Saved data entries:
☆ ☆ ☆ ☆

-- ==== Sys2Proof/Machine/Frame.lean ====
section
/-!
DEFINITION. The FrameBuilder: BUILD (43_frame.md R125), RENDER (R129, R130) and PARSE (R131 to R134).
-/

namespace Sys2Proof.Machine

/-- The decimal digit of the last symbol of a channel identifier, `none` when there is no last symbol or it is not
0x30 to 0x39 (43_frame.md R124). -/
def chanDigit (chan : SymString) : Option Nat :=
  match chan.getLast? with
  | none => none
  | some c => if 0x30 ≤ c.toNat ∧ c.toNat ≤ 0x39 then some (c.toNat - 0x30) else none

/-- The frame BUILD returns for a digit and a payload that fits (43_frame.md R122, R125). -/
def builtFrame (cfg : Config) (d : Nat) (payload : BitString) : FrameFields :=
  { flag := binW 8 cfg.gid.toNat,
    dest := zeros 4,
    src  := binW 4 d,
    data := padTo cfg.l payload,
    fcs  := henc (padTo cfg.l payload) }

/-- BUILD's function: the suffix is checked before the payload length (43_frame.md R125, R126). -/
def build (cfg : Config) (chan : SymString) (payload : BitString) : Except Cause Results :=
  match chanDigit chan with
  | none => .error .addrSuffix
  | some d =>
    if payload.length > cfg.l then .error .payloadTooLong
    else .ok (.build (builtFrame cfg d payload))

/-- The Data field as rendered: the stuffed data with the last marker in brackets (43_frame.md R130). -/
def dataField (data : BitString) : SymString :=
  let st := (stuffScan data).out
  match (stuffScan data).last with
  | none => txt st
  | some p => txt (st.take p) ++ [symOpen] ++ txt ((st.drop p).take 1) ++ [symClose] ++ txt (st.drop (p + 1))

/-- RENDER's function, 43_frame.md R129; no line terminator (30_encoding.md R65). -/
def render (f : FrameFields) : SymString :=
  labelFlag ++ txt f.flag ++ labelDest ++ txt f.dest ++ labelSrc ++ txt f.src ++
  labelData ++ dataField f.data ++ labelFcs ++ txt f.fcs

/-- `expect(lit)` of 43_frame.md R132 on the text from the cursor on: what follows `lit`, `none` for the fault. -/
def expect (lit t : SymString) : Option SymString :=
  if t.take lit.length = lit then some (t.drop lit.length) else none

/-- `takebits(w)` of 43_frame.md R132: the bits of the next `w` symbols and what follows. -/
def takeBits (w : Nat) (t : SymString) : Option (BitString × SymString) :=
  if w ≤ t.length then (bitsOf (t.take w)).map fun b => (b, t.drop w) else none

/-- The symbols a Data field may hold: `0`, `1`, `[`, `]` (43_frame.md R133). -/
def isDataSym (c : Sym) : Bool := c == 0x30 || c == 0x31 || c == symOpen || c == symClose

/-- `unbracket(raw)` of 43_frame.md R134. -/
def unbracket (raw : SymString) : Option BitString :=
  let nb := raw.count symOpen
  let ne := raw.count symClose
  let a := raw.idxOf symOpen
  if nb = 0 ∧ ne = 0 then bitsOf raw
  else if nb = 1 ∧ ne = 1 ∧ raw[a + 2]? = some symClose ∧ (raw[a + 1]? = some 0x30 ∨ raw[a + 1]? = some 0x31) then
    bitsOf (raw.take a ++ (raw.drop (a + 1)).take 1 ++ raw.drop (a + 3))
  else none

/-- The operand less at most one trailing line feed (30_encoding.md R65, 43_frame.md R133). -/
def dropOneLF (t : SymString) : SymString := if t.getLast? = some symLF then t.dropLast else t

/-- PARSE's function, 43_frame.md R133; `none` is the one fault FE_WIRE_TEXT (R131). -/
def parseLine (cfg : Config) (text : SymString) : Option FrameFields := do
  let t0 ← expect labelFlag (dropOneLF text)
  let (flag, t1) ← takeBits 8 t0
  let t2 ← expect labelDest t1
  let (dest, t3) ← takeBits 4 t2
  let t4 ← expect labelSrc t3
  let (src, t5) ← takeBits 4 t4
  let t6 ← expect labelData t5
  let ftxt ← expect labelFcs (t6.dropWhile isDataSym)
  let st ← unbracket (t6.takeWhile isDataSym)
  let fcs ← bitsOf ftxt
  if (destuff st).length = cfg.l ∧ fcs.length = fcsLength cfg then
    some { flag := flag, dest := dest, src := src, data := destuff st, fcs := fcs }
  else none

/-- PARSE's outcome. -/
def parse (cfg : Config) (text : SymString) : Except Cause Results :=
  match parseLine cfg text with
  | none => .error .wireText
  | some f => .ok (.parse f)

/-- BUILD, 43_frame.md R125. -/
def execBuild (chan : SymString) (payload : BitString) (s : State) : Host.Outcome State Fault Refusal :=
  perform none (operandLengths (.build chan payload)) (build s.cfg chan payload) s

/-- RENDER, 43_frame.md R129; a frame whose fields have other lengths than its type gives them does not exist
(R120). -/
def execRender (frame : FrameFields) (s : State) : Host.Outcome State Fault Refusal :=
  perform (if frameTyped s.cfg frame then none else some .illTypedFrame) (operandLengths (.render frame))
    (.ok (.render (render frame))) s

/-- PARSE, 43_frame.md R133. -/
def execParse (text : SymString) (s : State) : Host.Outcome State Fault Refusal :=
  perform none (operandLengths (.parse text)) (parse s.cfg text) s

end Sys2Proof.Machine
end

☆ ☆ ☆ ☆

Transcribe the records above exactly, beginning at the line that contains "bitsOf (raw.take a" and ending with the line that contains "def dropOneLF (t", both included, and nothing else.

    bitsOf (raw.take a ++ (raw.drop (a + 1)).take 1 ++ raw.drop (a + 3))
  else none

/-- The operand less at most one trailing line feed (30_encoding.md R65, 43_frame.md R133). -/
def dropOneLF (t : SymString) : SymString := if t.getLast? = some symLF then t.dropLast else t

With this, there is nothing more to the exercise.